GIVEN RECORDS below:

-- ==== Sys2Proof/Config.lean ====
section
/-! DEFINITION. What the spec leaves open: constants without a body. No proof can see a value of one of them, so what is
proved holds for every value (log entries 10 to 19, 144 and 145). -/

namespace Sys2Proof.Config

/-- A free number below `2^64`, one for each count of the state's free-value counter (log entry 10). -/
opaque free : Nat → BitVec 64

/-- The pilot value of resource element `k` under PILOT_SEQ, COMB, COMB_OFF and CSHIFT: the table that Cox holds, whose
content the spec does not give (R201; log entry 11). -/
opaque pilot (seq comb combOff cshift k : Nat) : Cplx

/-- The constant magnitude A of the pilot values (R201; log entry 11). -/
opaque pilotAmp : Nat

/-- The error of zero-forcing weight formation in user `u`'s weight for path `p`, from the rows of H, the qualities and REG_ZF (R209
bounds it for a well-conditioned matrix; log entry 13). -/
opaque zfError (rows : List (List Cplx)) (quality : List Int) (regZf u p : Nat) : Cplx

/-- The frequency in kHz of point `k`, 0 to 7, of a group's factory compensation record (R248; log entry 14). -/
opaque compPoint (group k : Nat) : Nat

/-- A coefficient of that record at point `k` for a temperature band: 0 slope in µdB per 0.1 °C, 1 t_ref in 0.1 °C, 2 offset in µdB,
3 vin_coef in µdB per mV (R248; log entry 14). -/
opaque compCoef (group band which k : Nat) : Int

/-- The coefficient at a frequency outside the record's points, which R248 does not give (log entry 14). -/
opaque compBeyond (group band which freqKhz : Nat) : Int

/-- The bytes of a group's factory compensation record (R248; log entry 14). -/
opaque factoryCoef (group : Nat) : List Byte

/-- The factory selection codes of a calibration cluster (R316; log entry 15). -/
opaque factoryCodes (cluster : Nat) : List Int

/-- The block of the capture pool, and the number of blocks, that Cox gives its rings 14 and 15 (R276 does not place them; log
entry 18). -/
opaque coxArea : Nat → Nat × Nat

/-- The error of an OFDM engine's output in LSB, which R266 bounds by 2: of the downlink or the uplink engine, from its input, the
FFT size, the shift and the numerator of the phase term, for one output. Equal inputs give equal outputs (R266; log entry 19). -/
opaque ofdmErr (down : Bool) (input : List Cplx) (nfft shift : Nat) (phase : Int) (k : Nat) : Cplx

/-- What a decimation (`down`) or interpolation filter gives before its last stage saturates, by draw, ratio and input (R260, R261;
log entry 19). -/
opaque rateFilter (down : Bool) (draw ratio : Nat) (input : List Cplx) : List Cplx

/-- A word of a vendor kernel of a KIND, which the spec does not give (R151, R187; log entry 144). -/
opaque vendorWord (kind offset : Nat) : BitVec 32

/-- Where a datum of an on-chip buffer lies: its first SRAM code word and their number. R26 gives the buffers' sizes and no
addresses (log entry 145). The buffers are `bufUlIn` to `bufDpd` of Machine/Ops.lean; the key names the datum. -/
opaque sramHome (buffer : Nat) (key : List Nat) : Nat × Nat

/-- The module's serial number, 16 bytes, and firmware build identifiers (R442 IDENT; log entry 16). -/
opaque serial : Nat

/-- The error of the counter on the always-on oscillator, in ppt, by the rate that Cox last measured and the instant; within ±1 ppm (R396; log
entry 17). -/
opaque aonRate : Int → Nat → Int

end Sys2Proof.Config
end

End of GIVEN RECORDS.
GIVEN RECORDS below:

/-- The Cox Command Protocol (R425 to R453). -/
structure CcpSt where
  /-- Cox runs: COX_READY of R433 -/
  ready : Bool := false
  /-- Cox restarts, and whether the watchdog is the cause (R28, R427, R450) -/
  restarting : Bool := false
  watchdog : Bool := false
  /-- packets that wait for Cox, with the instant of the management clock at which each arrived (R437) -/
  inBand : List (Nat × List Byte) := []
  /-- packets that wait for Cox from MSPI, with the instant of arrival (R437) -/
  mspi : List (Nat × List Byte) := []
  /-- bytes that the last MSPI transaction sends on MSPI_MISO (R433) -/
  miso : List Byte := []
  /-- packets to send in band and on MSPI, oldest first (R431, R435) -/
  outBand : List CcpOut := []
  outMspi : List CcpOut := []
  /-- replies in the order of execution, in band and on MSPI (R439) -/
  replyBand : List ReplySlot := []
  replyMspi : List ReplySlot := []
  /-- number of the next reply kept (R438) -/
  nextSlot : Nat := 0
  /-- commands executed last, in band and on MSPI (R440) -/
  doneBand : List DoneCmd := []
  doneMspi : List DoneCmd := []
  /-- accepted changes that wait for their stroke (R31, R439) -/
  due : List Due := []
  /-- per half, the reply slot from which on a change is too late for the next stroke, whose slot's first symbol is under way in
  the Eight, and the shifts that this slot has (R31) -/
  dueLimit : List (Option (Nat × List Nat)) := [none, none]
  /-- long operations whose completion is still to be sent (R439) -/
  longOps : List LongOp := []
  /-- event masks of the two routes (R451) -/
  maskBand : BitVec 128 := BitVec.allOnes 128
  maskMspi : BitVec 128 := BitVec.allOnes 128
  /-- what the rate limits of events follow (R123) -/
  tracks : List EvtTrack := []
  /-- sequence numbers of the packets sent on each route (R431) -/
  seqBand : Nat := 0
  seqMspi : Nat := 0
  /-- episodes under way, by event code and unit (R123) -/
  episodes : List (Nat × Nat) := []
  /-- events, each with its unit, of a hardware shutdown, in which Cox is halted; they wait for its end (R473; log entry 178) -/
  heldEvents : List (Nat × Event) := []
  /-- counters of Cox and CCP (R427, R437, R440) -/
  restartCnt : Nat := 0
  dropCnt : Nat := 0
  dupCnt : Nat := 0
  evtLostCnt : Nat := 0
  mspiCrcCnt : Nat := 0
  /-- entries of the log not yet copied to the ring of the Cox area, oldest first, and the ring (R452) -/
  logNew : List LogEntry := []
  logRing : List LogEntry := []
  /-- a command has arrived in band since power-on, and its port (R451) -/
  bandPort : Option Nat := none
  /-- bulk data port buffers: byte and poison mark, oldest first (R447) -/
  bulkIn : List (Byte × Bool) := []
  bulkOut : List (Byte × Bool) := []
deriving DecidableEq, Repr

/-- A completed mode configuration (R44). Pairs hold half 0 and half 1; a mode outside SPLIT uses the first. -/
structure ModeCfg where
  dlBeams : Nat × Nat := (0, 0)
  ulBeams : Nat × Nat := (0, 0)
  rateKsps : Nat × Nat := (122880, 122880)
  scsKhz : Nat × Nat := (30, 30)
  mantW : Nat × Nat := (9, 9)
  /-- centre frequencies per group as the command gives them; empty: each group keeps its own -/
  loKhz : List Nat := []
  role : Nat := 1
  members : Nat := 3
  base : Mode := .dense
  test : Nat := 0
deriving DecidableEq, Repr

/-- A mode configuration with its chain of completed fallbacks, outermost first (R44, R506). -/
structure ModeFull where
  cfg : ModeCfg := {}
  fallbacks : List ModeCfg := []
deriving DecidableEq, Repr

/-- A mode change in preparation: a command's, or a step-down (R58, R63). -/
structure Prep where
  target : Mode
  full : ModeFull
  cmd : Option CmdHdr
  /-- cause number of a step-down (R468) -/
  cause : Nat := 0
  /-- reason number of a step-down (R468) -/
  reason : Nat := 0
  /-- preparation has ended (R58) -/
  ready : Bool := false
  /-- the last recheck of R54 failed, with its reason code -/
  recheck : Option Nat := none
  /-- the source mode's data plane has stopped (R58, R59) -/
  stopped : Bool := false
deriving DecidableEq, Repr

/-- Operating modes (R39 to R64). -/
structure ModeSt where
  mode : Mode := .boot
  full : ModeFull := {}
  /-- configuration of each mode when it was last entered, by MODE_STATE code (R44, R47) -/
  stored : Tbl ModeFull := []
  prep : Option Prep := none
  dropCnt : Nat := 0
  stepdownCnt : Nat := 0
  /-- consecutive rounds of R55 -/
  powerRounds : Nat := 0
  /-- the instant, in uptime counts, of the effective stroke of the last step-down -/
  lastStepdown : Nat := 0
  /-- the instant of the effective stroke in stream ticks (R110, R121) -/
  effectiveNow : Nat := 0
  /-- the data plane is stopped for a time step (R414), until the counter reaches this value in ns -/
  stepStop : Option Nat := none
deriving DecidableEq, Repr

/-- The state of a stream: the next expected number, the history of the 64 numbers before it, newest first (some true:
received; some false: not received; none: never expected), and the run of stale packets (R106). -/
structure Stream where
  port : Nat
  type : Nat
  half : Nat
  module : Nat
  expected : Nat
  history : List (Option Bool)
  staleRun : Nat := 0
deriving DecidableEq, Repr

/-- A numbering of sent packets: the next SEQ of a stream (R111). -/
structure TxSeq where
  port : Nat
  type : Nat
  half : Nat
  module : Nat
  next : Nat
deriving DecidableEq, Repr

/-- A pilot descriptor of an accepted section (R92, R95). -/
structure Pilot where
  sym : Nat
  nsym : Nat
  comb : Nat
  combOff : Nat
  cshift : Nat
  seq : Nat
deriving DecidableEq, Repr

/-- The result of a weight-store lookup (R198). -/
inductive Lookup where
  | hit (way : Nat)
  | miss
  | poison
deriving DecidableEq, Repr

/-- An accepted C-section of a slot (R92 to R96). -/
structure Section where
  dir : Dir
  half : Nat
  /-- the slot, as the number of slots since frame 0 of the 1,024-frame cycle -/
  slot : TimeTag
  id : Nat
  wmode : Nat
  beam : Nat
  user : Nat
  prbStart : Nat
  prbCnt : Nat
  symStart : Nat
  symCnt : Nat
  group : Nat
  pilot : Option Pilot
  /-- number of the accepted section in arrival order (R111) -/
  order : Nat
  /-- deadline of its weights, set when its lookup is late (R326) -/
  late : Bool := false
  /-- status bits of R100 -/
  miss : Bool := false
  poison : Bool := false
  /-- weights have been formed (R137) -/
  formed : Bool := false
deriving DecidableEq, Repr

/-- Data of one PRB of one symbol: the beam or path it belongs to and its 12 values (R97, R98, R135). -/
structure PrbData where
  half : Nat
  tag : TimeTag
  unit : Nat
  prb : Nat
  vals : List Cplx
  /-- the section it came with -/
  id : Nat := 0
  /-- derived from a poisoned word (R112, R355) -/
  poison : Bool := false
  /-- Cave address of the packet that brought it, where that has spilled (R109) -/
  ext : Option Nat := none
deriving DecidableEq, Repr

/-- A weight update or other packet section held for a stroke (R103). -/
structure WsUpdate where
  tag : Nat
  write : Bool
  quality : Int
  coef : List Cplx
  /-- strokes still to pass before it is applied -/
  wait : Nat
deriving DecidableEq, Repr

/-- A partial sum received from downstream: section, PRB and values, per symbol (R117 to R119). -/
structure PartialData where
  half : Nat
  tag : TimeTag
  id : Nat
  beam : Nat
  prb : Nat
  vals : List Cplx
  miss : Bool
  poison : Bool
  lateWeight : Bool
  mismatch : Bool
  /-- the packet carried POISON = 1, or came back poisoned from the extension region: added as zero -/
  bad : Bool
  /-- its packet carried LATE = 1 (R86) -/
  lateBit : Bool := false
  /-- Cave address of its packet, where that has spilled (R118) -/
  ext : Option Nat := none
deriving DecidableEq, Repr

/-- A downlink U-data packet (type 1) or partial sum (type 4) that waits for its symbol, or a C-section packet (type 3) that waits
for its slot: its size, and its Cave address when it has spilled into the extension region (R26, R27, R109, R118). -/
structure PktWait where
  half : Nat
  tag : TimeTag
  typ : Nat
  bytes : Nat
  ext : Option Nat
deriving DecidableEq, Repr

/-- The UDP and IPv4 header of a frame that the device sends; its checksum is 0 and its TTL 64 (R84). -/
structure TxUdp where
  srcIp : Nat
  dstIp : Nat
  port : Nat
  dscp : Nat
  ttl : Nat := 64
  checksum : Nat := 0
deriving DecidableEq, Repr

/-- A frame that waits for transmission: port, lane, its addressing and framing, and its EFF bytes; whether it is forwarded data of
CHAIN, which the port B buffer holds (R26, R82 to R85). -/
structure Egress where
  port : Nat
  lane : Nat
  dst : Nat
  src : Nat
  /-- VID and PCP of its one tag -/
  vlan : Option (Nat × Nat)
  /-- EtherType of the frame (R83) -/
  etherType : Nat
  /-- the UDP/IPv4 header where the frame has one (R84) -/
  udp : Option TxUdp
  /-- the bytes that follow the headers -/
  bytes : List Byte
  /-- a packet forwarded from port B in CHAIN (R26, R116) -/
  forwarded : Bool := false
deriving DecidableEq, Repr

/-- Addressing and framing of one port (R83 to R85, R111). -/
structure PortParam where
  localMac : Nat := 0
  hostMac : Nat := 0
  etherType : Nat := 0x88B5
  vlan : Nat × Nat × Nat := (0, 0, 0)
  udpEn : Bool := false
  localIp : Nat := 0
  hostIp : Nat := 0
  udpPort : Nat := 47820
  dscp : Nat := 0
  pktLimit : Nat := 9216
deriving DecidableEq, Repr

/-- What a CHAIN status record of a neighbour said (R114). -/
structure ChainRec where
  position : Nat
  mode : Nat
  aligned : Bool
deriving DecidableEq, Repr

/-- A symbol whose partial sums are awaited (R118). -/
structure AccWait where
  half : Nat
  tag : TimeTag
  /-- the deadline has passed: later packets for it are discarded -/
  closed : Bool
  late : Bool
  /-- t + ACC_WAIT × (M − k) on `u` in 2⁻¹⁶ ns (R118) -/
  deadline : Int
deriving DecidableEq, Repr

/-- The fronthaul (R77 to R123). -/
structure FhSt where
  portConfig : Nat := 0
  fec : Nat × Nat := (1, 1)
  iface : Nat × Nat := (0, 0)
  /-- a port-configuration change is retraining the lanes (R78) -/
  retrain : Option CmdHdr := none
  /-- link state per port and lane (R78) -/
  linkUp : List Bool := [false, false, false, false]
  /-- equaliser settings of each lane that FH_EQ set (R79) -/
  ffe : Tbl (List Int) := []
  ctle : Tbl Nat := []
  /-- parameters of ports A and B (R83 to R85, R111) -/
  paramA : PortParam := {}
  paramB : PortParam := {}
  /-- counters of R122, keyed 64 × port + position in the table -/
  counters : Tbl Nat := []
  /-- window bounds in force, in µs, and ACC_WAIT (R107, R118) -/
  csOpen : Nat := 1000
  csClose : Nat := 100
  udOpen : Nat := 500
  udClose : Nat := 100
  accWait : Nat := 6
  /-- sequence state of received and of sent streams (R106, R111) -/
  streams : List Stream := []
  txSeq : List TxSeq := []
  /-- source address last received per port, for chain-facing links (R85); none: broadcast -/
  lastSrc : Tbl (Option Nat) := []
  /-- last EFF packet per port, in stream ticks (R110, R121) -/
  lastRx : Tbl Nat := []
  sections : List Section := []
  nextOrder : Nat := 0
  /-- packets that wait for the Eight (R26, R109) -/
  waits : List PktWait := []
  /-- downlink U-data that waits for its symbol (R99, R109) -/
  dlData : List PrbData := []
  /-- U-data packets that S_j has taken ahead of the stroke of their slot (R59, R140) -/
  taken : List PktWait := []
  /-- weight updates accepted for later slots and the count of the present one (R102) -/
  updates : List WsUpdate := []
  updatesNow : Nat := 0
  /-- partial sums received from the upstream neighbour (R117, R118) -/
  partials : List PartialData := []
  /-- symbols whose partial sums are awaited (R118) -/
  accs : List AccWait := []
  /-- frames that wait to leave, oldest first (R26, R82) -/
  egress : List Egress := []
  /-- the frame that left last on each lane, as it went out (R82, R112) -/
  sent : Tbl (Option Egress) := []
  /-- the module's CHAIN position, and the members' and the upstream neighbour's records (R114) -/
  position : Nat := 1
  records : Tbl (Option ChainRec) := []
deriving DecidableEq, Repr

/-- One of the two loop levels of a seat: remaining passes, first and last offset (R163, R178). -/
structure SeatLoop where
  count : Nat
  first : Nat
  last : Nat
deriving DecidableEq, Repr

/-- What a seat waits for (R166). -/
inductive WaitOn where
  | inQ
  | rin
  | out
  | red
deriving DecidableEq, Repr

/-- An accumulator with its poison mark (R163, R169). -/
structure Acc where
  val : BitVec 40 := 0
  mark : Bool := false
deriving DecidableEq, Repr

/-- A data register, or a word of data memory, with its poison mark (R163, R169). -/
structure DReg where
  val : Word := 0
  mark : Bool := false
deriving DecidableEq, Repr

End of GIVEN RECORDS.

◆ EXERCISE GOAL: Copy out precisely the lines from the line with "lanes (R78) -/" to the line with "(R107, R118) -/" in the material above, including those two lines and omitting all the rest.

◆ PROBLEM SOLUTION:
  /-- a port-configuration change is retraining the lanes (R78) -/
  retrain : Option CmdHdr := none
  /-- link state per port and lane (R78) -/
  linkUp : List Bool := [false, false, false, false]
  /-- equaliser settings of each lane that FH_EQ set (R79) -/
  ffe : Tbl (List Int) := []
  ctle : Tbl Nat := []
  /-- parameters of ports A and B (R83 to R85, R111) -/
  paramA : PortParam := {}
  paramB : PortParam := {}
  /-- counters of R122, keyed 64 × port + position in the table -/
  counters : Tbl Nat := []
  /-- window bounds in force, in µs, and ACC_WAIT (R107, R118) -/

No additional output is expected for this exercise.